-- ==== Sys2Proof/Tests/Slice0.lean ====
section
/-! SUPPORT. Tests of the model, one step each on a small state, with the results the spec gives
(95_test_vectors.md, vector V<n>), and for each statement with hypotheses a witness that meets them. -/

namespace Sys2Proof.Tests

open Sys2Proof.Machine

/-! ## Helpers -/

/-- The state of an outcome that has one. -/
def stateOf : Out State → Option State
  | .next t => some t
  | .fault _ => none
  | .refused _ => none

/-- What one `STEP` makes of `s` with the word `w` placed at its `PC`; `view` picks what a test looks at. -/
def after {α : Type} (w : Nat) (s : State) (view : State → α) : Option α :=
  (stateOf (step (s.withFetchWord 16 w))).map view

/-- The reset state with `V[x]` = `a`. -/
def with1 (x : RegIdx) (a : Byte) : State := State.reset.writeV x a

/-- The reset state with `V[x]` = `a` and `V[y]` = `b`. -/
def with2 (x : RegIdx) (a : Byte) (y : RegIdx) (b : Byte) : State := (with1 x a).writeV y b

/-- `V[x]` and `VF`. -/
def regAndFlag (x : RegIdx) (t : State) : Byte × Byte := (t.readV x, t.readV 15)

/-- The columns of the lit cells of a row. -/
def litRow (y : Fin 32) (t : State) : List Nat :=
  (List.range 64).filter (fun x => t.disp.cell y (Fin.ofNat 64 x))

/-- The reset state with one cell lit. -/
def withCell (y : Fin 32) (x : Fin 64) (s : State) : State := s.setDisp (s.disp.setCell y x true)

/-- The reset state with `SP` at `n`. -/
def withSP (n : Fin 17) : State := { State.reset with sp := n }

/-- The record of a fault at 0x200. -/
def faultHere (c : FaultCause) : Option FaultRecord := some ⟨c, some 0x200⟩

/-! ## Decoding: words written out from the formats of 30_encoding.md rules R63 and R64 -/

theorem test_decode_fixed : decode 0x0000 = .ok .nop ∧ decode 0x00E0 = .ok .cls ∧ decode 0x00EE = .ok .ret := by
  decide

theorem test_decode_address : decode 0x1204 = .ok (.jp 0x204) ∧ decode 0x2ABC = .ok (.call 0xABC) ∧
    decode 0xA300 = .ok (.ldI 0x300) ∧ decode 0xBFFF = .ok (.jpV0 0xFFF) := by decide

theorem test_decode_immediate : decode 0x3F01 = .ok (.seImm 15 0x01) ∧
    decode 0x4A07 = .ok (.sneImm 10 0x07) ∧ decode 0x610A = .ok (.ldImm 1 0x0A) ∧
    decode 0x7FE1 = .ok (.addImm 15 0xE1) ∧ decode 0xC10F = .ok (.rnd 1 0x0F) := by decide

theorem test_decode_register : decode 0x5120 = .ok (.seReg 1 2) ∧ decode 0x9AB0 = .ok (.sneReg 10 11) ∧
    decode 0x8120 = .ok (.ldReg 1 2) ∧ decode 0x8121 = .ok (.or 1 2) ∧ decode 0x8122 = .ok (.and 1 2) ∧
    decode 0x8123 = .ok (.xor 1 2) ∧ decode 0x8F14 = .ok (.addReg 15 1) ∧
    decode 0x8015 = .ok (.sub 0 1) ∧ decode 0x8126 = .ok (.shr 1 2) ∧
    decode 0x8127 = .ok (.subn 1 2) ∧ decode 0x81FE = .ok (.shl 1 15) := by decide

theorem test_decode_draw_and_keys : decode 0xD018 = .ok (.drw 0 1 8) ∧ decode 0xE19E = .ok (.skp 1) ∧
    decode 0xEFA1 = .ok (.sknp 15) := by decide

theorem test_decode_misc : decode 0xF307 = .ok (.ldVxDT 3) ∧ decode 0xF10A = .ok (.ldVxK 1) ∧
    decode 0xF215 = .ok (.ldDTVx 2) ∧ decode 0xF118 = .ok (.ldSTVx 1) ∧ decode 0xF21E = .ok (.addI 2) ∧
    decode 0xF129 = .ok (.ldF 1) ∧ decode 0xF033 = .ok (.ldB 0) ∧ decode 0xFF55 = .ok (.ldMemVx 15) ∧
    decode 0xF465 = .ok (.ldVxMem 4) := by decide
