-- ==== Sys2Proof/Machine/BlockCommands.lean ====
section
/-! DEFINITION. ENCB and DECB (42_cipher_commands.md rules R124, R125). -/

namespace Sys2Proof.Machine

/-- The own rule of ENCB and DECB (rules R124, R125), `f` being the block transform: both lengths must be 8, `SRCLEN`
checked first; all 8 bytes of `SRC` are read before `DST` is written (20_memory.md rule R45). -/
def blockBody (f : Tables → Block → Block) (s : State) : State :=
  if s.srclen ≠ Config.blockBytes then raiseFatal .bufferContract s.srclen s
  else if s.dstlen ≠ Config.blockBytes then raiseFatal .bufferContract s.dstlen s
  else complete Config.blockBytes (s.memWrite .dst 0 (f s.tab s.srcBlock).toList)

/-- ENCB, code 0x04 (rule R124). Allowed in `Keyed` only. -/
def execEncb (s : State) : Host.Outcome State Fault Refusal := inFrame true (blockBody encryptBlock) s

/-- DECB, code 0x05 (rule R125). Allowed in `Keyed` only. -/
def execDecb (s : State) : Host.Outcome State Fault Refusal := inFrame true (blockBody decryptBlock) s

end Sys2Proof.Machine
end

• • •

## EXERCISE GOAL
Each record above needs to be given again exactly as written.

## RESULT
-- ==== Sys2Proof/Tests/Slice0.lean ====
section
/-! SUPPORT. Tests of the model, one step each on a small state, with the results the spec gives
(95_test_vectors.md, vector V<n>), and for each statement with hypotheses a witness that meets them. -/

namespace Sys2Proof.Tests

open Sys2Proof.Machine

/-! ## Helpers -/

/-- The state of an outcome that has one. -/
def stateOf : Out State → Option State
  | .next t => some t
  | .fault _ => none
  | .refused _ => none

/-- What one `STEP` makes of `s` with the word `w` placed at its `PC`; `view` picks what a test looks at. -/
def after {α : Type} (w : Nat) (s : State) (view : State → α) : Option α :=
  (stateOf (step (s.withFetchWord 16 w))).map view

/-- The reset state with `V[x]` = `a`. -/
def with1 (x : RegIdx) (a : Byte) : State := State.reset.writeV x a

/-- The reset state with `V[x]` = `a` and `V[y]` = `b`. -/
def with2 (x : RegIdx) (a : Byte) (y : RegIdx) (b : Byte) : State := (with1 x a).writeV y b

/-- `V[x]` and `VF`. -/
def regAndFlag (x : RegIdx) (t : State) : Byte × Byte := (t.readV x, t.readV 15)

/-- The columns of the lit cells of a row. -/
def litRow (y : Fin 32) (t : State) : List Nat :=
  (List.range 64).filter (fun x => t.disp.cell y (Fin.ofNat 64 x))

/-- The reset state with one cell lit. -/
def withCell (y : Fin 32) (x : Fin 64) (s : State) : State := s.setDisp (s.disp.setCell y x true)

/-- The reset state with `SP` at `n`. -/
def withSP (n : Fin 17) : State := { State.reset with sp := n }

/-- The record of a fault at 0x200. -/
def faultHere (c : FaultCause) : Option FaultRecord := some ⟨c, some 0x200⟩

/-! ## Decoding: words written out from the formats of 30_encoding.md rules R63 and R64 -/

theorem test_decode_fixed : decode 0x0000 = .ok .nop ∧ decode 0x00E0 = .ok .cls ∧ decode 0x00EE = .ok .ret := by
  decide

theorem test_decode_address : decode 0x1204 = .ok (.jp 0x204) ∧ decode 0x2ABC = .ok (.call 0xABC) ∧
    decode 0xA300 = .ok (.ldI 0x300) ∧ decode 0xBFFF = .ok (.jpV0 0xFFF) := by decide

theorem test_decode_immediate : decode 0x3F01 = .ok (.seImm 15 0x01) ∧
    decode 0x4A07 = .ok (.sneImm 10 0x07) ∧ decode 0x610A = .ok (.ldImm 1 0x0A) ∧
    decode 0x7FE1 = .ok (.addImm 15 0xE1) ∧ decode 0xC10F = .ok (.rnd 1 0x0F) := by decide

theorem test_decode_register : decode 0x5120 = .ok (.seReg 1 2) ∧ decode 0x9AB0 = .ok (.sneReg 10 11) ∧
    decode 0x8120 = .ok (.ldReg 1 2) ∧ decode 0x8121 = .ok (.or 1 2) ∧ decode 0x8122 = .ok (.and 1 2) ∧
    decode 0x8123 = .ok (.xor 1 2) ∧ decode 0x8F14 = .ok (.addReg 15 1) ∧
    decode 0x8015 = .ok (.sub 0 1) ∧ decode 0x8126 = .ok (.shr 1 2) ∧
    decode 0x8127 = .ok (.subn 1 2) ∧ decode 0x81FE = .ok (.shl 1 15) := by decide

theorem test_decode_draw_and_keys : decode 0xD018 = .ok (.drw 0 1 8) ∧ decode 0xE19E = .ok (.skp 1) ∧
    decode 0xEFA1 = .ok (.sknp 15) := by decide

theorem test_decode_misc : decode 0xF307 = .ok (.ldVxDT 3) ∧ decode 0xF10A = .ok (.ldVxK 1) ∧
    decode 0xF215 = .ok (.ldDTVx 2) ∧ decode 0xF118 = .ok (.ldSTVx 1) ∧ decode 0xF21E = .ok (.addI 2) ∧
    decode 0xF129 = .ok (.ldF 1) ∧ decode 0xF033 = .ok (.ldB 0) ∧ decode 0xFF55 = .ok (.ldMemVx 15) ∧
    decode 0xF465 = .ok (.ldVxMem 4) := by decide
-- ==== Sys2Proof/Machine/BlockCommands.lean ====
section
/-! DEFINITION. ENCB and DECB (42_cipher_commands.md rules R124, R125). -/

namespace Sys2Proof.Machine

/-- The own rule of ENCB and DECB (rules R124, R125), `f` being the block transform: both lengths must be 8, `SRCLEN`
checked first; all 8 bytes of `SRC` are read before `DST` is written (20_memory.md rule R45). -/
def blockBody (f : Tables → Block → Block) (s : State) : State :=
  if s.srclen ≠ Config.blockBytes then raiseFatal .bufferContract s.srclen s
  else if s.dstlen ≠ Config.blockBytes then raiseFatal .bufferContract s.dstlen s
  else complete Config.blockBytes (s.memWrite .dst 0 (f s.tab s.srcBlock).toList)

/-- ENCB, code 0x04 (rule R124). Allowed in `Keyed` only. -/
def execEncb (s : State) : Host.Outcome State Fault Refusal := inFrame true (blockBody encryptBlock) s

/-- DECB, code 0x05 (rule R125). Allowed in `Keyed` only. -/
def execDecb (s : State) : Host.Outcome State Fault Refusal := inFrame true (blockBody decryptBlock) s

end Sys2Proof.Machine
end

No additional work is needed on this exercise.